Good job on the blog guys; they’re a good read and interesting. The fact that the crusades were advertised to the people as a way of expressing ones love to God, especially by the most powerful religious authority (the Pope), was surprising to me at first, considering the deaths, violence and atrocities which were a natural part of crusades. As Frances pointed out in her blog, I guess that reason crusades were supported so widely was due to Luke’s statement being taken so literally. If this was true, I find it hard to believe the Church could still allow the crusades, considering that committing murder was against one of God’s Ten Commandments.

Elixir of Life said...

It's interesting reading Riley-Smith when he argues that crusading was a true physical aspect in literally following God.

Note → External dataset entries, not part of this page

-- ==== Sys2Proof/Laws/Exec.lean ====
section
/-!
SUPPORT. Laws/Exec.lean: exec on each command is the command's meaning.
-/

namespace Sys2Proof.Machine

As acknowledged, that idea of participating in crusading was an essential element within the Medieval society and that by not participating, this suggested that one did not love God and could not be ensured salvation. Frances's question regarding violence, to me, seems that the violence of the crusades could almost be excused as its context was a holy and spiritual purpose?

Anonymous said...

Given the nature of the Crusades, the motive of ‘Love for God’ seems yet another contradiction to the ideology of Christianity and thus the message preached by Christ himself. As mentioned above, the Crusades, although fighting against antichristian groups, seemed to be more of a political device - employed for territorial expansion and unification as opposed to ‘love for God’. It does appear that the ‘fighting for God’ concept was an ideal disseminated by the Church, as a justification for alternative purposes.

Catherine said...

I thought that Frances' question at the end of her post was really thought provoking. It seems to me that, given how many people were involved in the crusades over such as long period of time, it would be natural for there to be a combination of justifications for the crusades. Given the religious nature of the time, there probably were people who took part because of genuine faith, others like the Venetians for baser gains, and xenophobia both of the Greek Christians and the Muslims amongst others. I think for such a big undertaking, there is probably not going to be one motivation but rather a combination.

Michelle said...

Following on from what Catherine said, I think that there were definitely multiple motivations/justifications when looking at reasons for the crusades. I think that because religion was so important to the lives of so many people at this time, that the leaders took advantage of this. I'm sure they did honesty believe they were fulfilling God's wishes and the gospels, but I think they also creating an 'religious umbrella' which covered up other ulterior motivations, such as hatred of the Muslims.

BecOlle123 said...

I find what Michelle commented to be interesting - how the lords and leaders promoted the religious aspects of the Crusades to as to manipulate the lower people's reliance on religion. I would just add that maybe the lords were also so dependent on religion that they may have come to believe the statements of Luke's gospel with the propaganda of the Church officials.
As landlocked lords, it is perhaps likely that not many of the Anglo lords and knights had come into contact with too many of the "infidels" and so to "love thy neighbour" was literally to love their neighbours - those in their immediate vicinity.